BEGIN Given records

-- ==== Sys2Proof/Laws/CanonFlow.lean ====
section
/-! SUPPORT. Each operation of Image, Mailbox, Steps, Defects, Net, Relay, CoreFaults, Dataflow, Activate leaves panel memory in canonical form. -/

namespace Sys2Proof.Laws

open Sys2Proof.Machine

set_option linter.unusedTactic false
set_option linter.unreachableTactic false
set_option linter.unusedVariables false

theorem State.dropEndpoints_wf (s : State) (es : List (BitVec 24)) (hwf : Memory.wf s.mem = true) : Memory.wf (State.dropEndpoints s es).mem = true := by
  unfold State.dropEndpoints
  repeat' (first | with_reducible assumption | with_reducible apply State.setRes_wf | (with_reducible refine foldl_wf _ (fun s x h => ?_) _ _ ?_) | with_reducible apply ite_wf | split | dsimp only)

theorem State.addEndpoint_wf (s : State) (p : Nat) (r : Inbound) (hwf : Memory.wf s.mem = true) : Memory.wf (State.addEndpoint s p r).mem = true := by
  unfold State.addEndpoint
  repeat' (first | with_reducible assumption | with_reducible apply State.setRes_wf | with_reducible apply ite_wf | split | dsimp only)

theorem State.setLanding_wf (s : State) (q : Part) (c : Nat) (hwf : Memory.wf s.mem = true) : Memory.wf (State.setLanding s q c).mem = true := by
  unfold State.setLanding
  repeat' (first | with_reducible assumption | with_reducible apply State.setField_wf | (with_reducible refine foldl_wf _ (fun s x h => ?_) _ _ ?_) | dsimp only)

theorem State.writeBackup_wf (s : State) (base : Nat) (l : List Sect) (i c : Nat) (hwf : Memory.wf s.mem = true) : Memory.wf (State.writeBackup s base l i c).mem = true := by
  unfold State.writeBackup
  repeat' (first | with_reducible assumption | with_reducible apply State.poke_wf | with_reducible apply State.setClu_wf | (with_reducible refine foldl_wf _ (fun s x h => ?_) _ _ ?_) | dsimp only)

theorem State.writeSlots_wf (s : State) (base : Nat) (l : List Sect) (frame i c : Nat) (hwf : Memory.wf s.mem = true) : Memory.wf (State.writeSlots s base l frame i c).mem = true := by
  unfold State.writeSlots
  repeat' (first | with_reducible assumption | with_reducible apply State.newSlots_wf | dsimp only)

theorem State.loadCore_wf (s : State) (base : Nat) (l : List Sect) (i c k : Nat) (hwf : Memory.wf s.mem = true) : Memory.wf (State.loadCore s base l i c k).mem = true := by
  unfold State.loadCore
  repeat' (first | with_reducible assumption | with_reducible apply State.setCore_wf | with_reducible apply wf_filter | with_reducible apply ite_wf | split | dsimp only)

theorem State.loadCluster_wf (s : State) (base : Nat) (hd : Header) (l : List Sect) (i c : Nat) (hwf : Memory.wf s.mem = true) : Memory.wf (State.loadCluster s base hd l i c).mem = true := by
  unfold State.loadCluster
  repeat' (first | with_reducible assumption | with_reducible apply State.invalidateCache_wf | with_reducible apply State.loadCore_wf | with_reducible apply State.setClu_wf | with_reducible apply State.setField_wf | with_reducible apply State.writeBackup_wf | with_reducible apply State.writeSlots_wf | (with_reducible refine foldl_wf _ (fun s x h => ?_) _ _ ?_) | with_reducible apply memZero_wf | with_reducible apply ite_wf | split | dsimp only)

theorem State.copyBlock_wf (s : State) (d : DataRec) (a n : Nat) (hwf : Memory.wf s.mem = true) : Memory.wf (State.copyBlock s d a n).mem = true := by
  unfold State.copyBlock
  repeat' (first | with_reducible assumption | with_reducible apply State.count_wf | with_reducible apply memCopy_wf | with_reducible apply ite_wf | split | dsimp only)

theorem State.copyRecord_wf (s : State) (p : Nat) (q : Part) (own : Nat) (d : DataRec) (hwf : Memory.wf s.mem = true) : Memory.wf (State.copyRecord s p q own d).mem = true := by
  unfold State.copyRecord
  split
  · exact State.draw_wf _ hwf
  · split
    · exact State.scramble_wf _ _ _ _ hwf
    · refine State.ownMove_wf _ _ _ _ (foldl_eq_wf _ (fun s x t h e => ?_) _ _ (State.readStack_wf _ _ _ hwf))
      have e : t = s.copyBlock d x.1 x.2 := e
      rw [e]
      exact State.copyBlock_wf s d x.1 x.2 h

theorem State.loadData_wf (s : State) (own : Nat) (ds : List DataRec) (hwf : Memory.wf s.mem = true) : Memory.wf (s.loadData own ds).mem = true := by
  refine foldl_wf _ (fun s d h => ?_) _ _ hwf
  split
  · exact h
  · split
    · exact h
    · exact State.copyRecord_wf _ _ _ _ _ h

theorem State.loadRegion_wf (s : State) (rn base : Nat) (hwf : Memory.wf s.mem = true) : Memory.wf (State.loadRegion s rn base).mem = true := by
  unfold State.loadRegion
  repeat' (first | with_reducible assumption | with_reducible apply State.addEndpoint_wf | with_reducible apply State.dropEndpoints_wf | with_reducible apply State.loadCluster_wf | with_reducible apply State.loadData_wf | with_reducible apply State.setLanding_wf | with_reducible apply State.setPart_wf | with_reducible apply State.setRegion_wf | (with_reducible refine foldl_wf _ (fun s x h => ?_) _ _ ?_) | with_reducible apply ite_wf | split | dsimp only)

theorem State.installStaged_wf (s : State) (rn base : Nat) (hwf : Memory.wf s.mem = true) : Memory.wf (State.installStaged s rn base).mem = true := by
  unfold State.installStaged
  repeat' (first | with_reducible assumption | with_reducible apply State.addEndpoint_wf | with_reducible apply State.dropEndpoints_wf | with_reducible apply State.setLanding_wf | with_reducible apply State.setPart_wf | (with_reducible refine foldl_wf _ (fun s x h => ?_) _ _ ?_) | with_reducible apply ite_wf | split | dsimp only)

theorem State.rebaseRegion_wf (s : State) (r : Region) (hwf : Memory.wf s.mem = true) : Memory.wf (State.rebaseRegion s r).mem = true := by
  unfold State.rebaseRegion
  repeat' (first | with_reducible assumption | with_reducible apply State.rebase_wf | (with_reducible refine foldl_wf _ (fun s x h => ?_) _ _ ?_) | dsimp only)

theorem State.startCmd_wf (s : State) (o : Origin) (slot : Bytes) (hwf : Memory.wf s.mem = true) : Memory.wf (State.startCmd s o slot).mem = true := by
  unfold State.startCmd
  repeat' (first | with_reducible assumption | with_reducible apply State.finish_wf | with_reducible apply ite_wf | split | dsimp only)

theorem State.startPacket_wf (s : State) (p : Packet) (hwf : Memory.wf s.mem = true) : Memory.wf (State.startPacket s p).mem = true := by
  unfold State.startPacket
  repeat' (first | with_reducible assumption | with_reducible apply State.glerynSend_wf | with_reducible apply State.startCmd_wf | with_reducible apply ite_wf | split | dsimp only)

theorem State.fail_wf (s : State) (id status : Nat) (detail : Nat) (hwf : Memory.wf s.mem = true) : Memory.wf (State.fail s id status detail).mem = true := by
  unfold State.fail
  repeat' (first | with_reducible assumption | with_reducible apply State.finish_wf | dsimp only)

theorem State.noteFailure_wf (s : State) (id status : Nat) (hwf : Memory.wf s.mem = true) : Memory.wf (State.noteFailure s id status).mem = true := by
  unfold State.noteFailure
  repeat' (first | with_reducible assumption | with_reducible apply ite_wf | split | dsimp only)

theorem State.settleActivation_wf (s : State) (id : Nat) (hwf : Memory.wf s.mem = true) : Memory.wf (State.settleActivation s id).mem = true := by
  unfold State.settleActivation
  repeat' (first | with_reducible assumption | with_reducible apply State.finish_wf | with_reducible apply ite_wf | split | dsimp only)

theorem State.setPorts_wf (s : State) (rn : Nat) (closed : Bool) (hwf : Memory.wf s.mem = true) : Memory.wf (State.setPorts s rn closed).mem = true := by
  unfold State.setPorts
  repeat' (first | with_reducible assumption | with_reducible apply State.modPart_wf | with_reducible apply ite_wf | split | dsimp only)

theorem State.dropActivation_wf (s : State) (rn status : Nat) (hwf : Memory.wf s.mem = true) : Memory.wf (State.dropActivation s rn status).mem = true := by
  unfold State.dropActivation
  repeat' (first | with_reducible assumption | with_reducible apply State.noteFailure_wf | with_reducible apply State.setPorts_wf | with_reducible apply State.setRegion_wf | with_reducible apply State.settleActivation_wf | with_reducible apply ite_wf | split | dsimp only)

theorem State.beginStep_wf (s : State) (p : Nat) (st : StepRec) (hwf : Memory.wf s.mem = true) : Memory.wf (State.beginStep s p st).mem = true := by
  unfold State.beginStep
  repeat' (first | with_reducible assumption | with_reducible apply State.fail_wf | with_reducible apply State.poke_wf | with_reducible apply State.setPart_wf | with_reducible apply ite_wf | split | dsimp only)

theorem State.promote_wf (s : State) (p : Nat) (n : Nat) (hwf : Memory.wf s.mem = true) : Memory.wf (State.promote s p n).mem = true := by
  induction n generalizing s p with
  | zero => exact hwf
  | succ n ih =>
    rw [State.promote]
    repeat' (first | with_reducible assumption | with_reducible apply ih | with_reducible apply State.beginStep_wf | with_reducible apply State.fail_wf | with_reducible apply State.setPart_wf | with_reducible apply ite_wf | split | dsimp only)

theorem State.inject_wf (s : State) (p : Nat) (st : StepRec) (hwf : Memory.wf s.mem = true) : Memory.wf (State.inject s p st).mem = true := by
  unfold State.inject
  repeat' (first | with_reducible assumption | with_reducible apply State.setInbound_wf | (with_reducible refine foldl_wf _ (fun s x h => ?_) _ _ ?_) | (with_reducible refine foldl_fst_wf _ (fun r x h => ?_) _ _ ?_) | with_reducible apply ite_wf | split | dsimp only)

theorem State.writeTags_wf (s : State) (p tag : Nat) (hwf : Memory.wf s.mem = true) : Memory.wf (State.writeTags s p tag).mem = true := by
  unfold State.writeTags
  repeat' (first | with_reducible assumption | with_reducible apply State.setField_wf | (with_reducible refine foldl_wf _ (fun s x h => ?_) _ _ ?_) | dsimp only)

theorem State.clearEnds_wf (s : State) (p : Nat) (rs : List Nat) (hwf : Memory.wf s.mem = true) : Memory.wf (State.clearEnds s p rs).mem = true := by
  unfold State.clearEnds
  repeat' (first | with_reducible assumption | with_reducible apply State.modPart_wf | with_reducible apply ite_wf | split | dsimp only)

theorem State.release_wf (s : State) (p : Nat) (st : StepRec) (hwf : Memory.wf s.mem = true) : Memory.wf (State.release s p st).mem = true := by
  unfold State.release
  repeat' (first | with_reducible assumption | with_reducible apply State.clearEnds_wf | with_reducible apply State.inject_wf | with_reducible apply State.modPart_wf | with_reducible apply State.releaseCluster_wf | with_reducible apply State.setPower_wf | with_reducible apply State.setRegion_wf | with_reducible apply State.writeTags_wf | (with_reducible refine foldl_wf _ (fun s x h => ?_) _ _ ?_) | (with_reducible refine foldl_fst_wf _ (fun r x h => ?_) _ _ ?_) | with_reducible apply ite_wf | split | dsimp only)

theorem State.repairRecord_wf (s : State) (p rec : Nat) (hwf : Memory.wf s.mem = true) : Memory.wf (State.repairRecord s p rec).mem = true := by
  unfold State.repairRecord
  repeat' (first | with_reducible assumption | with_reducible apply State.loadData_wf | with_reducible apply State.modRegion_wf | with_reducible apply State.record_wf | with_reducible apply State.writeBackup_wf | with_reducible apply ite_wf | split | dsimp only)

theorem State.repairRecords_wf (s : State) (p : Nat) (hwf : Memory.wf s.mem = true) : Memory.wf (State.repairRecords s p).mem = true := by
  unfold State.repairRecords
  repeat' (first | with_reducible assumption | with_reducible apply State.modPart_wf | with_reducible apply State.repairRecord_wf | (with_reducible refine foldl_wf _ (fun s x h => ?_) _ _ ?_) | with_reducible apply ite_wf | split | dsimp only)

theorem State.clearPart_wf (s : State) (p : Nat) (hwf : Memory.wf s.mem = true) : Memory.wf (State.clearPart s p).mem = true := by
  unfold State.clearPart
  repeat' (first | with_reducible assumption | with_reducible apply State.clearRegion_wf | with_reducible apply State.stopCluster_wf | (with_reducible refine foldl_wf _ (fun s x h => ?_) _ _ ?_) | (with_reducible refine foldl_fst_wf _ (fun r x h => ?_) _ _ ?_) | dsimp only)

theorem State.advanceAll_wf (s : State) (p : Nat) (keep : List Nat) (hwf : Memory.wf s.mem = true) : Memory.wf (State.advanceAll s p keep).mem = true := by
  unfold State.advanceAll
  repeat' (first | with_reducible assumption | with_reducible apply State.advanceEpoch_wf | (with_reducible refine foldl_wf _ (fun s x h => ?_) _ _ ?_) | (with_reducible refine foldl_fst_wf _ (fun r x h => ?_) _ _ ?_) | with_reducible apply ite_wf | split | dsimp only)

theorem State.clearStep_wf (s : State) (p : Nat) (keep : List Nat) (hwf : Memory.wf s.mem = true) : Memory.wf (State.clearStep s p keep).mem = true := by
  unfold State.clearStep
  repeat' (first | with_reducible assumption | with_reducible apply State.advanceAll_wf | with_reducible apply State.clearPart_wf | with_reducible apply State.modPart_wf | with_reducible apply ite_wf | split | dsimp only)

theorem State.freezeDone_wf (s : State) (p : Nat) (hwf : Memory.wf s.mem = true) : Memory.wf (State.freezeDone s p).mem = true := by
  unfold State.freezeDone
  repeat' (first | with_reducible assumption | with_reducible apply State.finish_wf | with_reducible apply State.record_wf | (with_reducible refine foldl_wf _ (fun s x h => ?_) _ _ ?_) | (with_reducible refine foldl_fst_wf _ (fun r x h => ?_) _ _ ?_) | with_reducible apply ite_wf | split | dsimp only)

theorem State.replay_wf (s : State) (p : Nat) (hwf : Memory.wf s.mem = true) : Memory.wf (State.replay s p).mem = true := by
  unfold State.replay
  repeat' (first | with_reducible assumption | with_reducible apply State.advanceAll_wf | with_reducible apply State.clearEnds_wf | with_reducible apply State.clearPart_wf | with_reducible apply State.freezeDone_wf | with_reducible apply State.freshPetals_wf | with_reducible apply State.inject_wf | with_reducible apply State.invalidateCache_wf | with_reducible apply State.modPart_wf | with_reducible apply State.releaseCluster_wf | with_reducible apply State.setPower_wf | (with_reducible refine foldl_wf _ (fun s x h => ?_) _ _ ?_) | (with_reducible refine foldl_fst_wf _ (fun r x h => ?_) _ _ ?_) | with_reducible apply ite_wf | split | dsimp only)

END Given records
BEGIN Given records

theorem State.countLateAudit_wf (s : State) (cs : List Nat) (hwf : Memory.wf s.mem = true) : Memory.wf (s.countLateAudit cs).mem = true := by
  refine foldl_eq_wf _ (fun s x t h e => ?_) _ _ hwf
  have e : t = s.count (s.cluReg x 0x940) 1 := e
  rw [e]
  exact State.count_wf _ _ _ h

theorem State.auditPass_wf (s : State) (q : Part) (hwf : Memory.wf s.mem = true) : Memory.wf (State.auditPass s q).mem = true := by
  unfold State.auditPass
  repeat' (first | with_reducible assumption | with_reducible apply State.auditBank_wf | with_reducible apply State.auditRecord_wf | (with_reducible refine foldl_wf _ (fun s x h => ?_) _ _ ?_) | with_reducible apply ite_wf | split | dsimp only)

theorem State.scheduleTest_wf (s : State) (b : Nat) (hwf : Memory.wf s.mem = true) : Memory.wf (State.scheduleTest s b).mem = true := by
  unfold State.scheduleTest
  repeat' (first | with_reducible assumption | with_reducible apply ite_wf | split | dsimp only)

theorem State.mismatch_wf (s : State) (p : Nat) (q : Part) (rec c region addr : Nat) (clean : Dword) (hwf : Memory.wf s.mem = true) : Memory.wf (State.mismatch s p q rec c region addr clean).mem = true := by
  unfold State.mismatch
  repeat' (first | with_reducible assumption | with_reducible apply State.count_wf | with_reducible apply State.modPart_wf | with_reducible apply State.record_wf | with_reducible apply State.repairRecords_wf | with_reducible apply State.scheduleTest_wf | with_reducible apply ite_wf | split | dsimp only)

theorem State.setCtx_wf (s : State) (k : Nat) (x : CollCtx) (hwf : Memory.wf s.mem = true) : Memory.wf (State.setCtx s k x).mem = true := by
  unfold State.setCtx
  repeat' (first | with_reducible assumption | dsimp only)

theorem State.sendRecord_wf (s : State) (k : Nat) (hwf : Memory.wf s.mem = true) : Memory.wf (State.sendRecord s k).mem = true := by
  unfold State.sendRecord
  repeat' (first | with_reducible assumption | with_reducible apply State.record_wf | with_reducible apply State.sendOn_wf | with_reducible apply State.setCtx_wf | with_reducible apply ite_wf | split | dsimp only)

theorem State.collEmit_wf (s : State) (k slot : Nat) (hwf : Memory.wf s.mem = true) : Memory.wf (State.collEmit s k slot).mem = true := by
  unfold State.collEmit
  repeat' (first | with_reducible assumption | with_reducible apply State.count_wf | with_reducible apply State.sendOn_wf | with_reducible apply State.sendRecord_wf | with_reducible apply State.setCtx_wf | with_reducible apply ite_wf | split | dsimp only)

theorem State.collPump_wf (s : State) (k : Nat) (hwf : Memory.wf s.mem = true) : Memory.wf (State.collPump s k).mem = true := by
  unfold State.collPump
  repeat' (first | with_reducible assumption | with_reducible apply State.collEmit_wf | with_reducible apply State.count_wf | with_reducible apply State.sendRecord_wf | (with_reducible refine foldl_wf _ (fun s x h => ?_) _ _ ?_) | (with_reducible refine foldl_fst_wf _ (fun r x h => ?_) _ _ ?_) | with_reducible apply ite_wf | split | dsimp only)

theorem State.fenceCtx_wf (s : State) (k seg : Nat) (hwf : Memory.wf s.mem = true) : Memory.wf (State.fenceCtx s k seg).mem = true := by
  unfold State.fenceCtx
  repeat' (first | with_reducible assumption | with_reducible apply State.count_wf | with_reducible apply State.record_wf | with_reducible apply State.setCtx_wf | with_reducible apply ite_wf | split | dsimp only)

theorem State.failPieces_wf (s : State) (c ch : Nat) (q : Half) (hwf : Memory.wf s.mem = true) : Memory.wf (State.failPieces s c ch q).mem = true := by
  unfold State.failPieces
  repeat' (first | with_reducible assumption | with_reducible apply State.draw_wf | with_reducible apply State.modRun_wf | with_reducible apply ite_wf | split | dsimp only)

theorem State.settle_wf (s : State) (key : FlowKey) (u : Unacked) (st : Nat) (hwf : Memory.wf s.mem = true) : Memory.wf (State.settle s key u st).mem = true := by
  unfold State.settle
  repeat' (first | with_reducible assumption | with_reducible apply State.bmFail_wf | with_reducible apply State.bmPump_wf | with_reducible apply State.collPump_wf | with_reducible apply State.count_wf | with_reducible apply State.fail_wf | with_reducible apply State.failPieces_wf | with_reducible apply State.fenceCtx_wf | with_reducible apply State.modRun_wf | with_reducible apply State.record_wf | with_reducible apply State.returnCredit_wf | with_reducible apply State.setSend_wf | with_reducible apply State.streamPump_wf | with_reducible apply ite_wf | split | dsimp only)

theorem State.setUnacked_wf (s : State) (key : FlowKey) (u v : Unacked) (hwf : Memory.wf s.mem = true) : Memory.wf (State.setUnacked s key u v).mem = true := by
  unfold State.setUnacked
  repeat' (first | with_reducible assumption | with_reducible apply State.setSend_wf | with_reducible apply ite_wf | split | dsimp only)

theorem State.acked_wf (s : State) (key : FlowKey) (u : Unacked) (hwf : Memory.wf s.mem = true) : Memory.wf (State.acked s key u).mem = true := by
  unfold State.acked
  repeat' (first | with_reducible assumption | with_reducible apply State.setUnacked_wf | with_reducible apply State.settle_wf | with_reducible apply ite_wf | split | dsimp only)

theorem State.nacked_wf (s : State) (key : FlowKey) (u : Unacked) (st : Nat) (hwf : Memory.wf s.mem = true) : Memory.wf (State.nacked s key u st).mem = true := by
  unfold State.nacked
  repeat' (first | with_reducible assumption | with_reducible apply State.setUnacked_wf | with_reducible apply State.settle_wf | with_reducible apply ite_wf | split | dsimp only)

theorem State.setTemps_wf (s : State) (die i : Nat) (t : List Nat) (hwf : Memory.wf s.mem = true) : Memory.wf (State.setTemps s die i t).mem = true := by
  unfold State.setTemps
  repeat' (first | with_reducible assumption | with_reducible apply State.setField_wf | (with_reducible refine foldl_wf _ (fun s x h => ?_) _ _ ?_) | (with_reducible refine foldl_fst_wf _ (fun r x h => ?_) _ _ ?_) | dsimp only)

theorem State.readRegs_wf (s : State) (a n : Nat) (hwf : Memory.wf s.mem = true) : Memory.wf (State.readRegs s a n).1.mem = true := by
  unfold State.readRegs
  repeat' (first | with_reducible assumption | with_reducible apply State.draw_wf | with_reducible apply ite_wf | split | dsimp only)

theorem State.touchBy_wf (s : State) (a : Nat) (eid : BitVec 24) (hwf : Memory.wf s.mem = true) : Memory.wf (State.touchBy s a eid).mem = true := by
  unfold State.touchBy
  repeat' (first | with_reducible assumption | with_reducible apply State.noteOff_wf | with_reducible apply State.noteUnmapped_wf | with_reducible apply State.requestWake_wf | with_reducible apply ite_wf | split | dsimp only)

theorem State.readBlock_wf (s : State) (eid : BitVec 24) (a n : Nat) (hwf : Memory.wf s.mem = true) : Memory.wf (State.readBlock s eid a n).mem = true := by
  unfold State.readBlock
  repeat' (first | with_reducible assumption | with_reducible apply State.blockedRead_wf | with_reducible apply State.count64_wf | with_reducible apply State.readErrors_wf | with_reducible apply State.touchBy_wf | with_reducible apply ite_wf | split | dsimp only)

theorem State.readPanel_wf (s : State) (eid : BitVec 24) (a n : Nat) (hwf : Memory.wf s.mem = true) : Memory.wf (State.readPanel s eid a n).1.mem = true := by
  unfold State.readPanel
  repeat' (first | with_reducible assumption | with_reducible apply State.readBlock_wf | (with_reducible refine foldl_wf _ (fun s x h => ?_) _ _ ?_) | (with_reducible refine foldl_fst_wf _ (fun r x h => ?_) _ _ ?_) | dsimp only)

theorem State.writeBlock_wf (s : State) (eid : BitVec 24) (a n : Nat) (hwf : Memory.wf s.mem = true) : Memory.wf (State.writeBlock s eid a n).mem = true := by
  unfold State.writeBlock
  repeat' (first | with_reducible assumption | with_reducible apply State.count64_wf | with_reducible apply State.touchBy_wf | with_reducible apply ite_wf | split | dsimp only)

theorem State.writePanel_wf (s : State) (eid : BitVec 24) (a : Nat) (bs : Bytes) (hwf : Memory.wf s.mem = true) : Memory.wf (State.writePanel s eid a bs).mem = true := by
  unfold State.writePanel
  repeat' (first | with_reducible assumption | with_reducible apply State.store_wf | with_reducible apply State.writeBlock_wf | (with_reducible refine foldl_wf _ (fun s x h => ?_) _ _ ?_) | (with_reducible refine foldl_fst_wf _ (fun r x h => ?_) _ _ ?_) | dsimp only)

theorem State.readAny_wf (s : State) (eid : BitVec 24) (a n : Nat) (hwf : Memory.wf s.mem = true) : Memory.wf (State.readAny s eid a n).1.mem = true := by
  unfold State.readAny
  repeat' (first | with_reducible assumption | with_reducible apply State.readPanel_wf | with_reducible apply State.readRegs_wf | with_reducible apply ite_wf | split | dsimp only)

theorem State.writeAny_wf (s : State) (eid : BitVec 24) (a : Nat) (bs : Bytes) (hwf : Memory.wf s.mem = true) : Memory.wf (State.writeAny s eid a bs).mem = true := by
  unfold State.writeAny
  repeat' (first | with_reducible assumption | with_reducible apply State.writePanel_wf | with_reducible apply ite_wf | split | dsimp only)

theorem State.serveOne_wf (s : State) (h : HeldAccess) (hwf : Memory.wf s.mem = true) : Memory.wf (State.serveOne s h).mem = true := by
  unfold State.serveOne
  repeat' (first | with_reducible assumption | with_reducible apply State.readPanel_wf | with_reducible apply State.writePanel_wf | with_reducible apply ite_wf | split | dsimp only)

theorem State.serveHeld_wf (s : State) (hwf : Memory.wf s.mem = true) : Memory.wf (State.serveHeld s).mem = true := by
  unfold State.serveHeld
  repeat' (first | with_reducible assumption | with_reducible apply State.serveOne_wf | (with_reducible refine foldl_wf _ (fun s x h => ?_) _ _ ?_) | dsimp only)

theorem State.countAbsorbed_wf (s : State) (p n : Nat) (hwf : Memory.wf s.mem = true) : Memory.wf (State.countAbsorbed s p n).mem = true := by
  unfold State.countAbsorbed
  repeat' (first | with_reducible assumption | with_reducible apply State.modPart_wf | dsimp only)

END Given records
BEGIN Given records

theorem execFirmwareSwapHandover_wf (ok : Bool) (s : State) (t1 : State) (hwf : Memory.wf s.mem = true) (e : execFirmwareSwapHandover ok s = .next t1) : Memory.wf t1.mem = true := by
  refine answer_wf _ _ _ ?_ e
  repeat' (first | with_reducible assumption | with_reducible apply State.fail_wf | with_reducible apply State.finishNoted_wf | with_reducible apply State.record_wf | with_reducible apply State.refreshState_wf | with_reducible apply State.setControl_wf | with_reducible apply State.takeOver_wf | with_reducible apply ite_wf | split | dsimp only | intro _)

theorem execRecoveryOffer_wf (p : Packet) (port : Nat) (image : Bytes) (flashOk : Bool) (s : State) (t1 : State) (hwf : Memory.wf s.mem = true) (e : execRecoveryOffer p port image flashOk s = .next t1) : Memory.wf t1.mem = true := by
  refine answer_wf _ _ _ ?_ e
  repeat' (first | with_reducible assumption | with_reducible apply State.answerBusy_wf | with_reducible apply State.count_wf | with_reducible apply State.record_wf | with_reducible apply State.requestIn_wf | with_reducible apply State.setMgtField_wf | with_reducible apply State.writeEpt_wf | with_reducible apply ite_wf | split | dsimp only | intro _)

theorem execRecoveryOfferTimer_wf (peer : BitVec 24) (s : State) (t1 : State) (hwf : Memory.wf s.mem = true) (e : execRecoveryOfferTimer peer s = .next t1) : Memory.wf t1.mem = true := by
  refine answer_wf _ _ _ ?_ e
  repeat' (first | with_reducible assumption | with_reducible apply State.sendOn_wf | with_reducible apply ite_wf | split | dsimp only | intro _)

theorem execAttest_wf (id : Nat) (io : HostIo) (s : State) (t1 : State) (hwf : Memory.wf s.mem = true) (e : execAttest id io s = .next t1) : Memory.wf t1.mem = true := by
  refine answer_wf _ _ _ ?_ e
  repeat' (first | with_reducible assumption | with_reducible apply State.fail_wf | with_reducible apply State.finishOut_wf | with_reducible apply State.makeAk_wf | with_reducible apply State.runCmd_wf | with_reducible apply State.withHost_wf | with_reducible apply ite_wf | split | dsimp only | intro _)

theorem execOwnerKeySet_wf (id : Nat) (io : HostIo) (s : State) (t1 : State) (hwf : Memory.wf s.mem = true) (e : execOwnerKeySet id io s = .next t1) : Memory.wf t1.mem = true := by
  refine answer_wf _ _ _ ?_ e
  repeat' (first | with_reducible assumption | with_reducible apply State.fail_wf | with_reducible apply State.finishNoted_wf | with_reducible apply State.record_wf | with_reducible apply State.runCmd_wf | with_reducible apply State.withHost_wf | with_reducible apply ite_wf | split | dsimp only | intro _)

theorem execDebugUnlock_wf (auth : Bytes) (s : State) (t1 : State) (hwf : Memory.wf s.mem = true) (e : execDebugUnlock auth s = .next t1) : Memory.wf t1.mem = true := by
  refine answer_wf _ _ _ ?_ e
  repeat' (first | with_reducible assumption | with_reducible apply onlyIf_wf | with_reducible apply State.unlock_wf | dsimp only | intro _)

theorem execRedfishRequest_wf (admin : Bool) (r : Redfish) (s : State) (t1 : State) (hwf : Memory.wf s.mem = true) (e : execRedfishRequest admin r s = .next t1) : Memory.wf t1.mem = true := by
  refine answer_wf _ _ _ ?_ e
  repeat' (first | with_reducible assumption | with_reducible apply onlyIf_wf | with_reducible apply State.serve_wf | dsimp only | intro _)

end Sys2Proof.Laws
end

END Given records

List every line above that holds the word "status".

• **Solution to this exercise**
theorem State.fail_wf (s : State) (id status : Nat) (detail : Nat) (hwf : Memory.wf s.mem = true) : Memory.wf (State.fail s id status detail).mem = true := by
theorem State.noteFailure_wf (s : State) (id status : Nat) (hwf : Memory.wf s.mem = true) : Memory.wf (State.noteFailure s id status).mem = true := by
theorem State.dropActivation_wf (s : State) (rn status : Nat) (hwf : Memory.wf s.mem = true) : Memory.wf (State.dropActivation s rn status).mem = true := by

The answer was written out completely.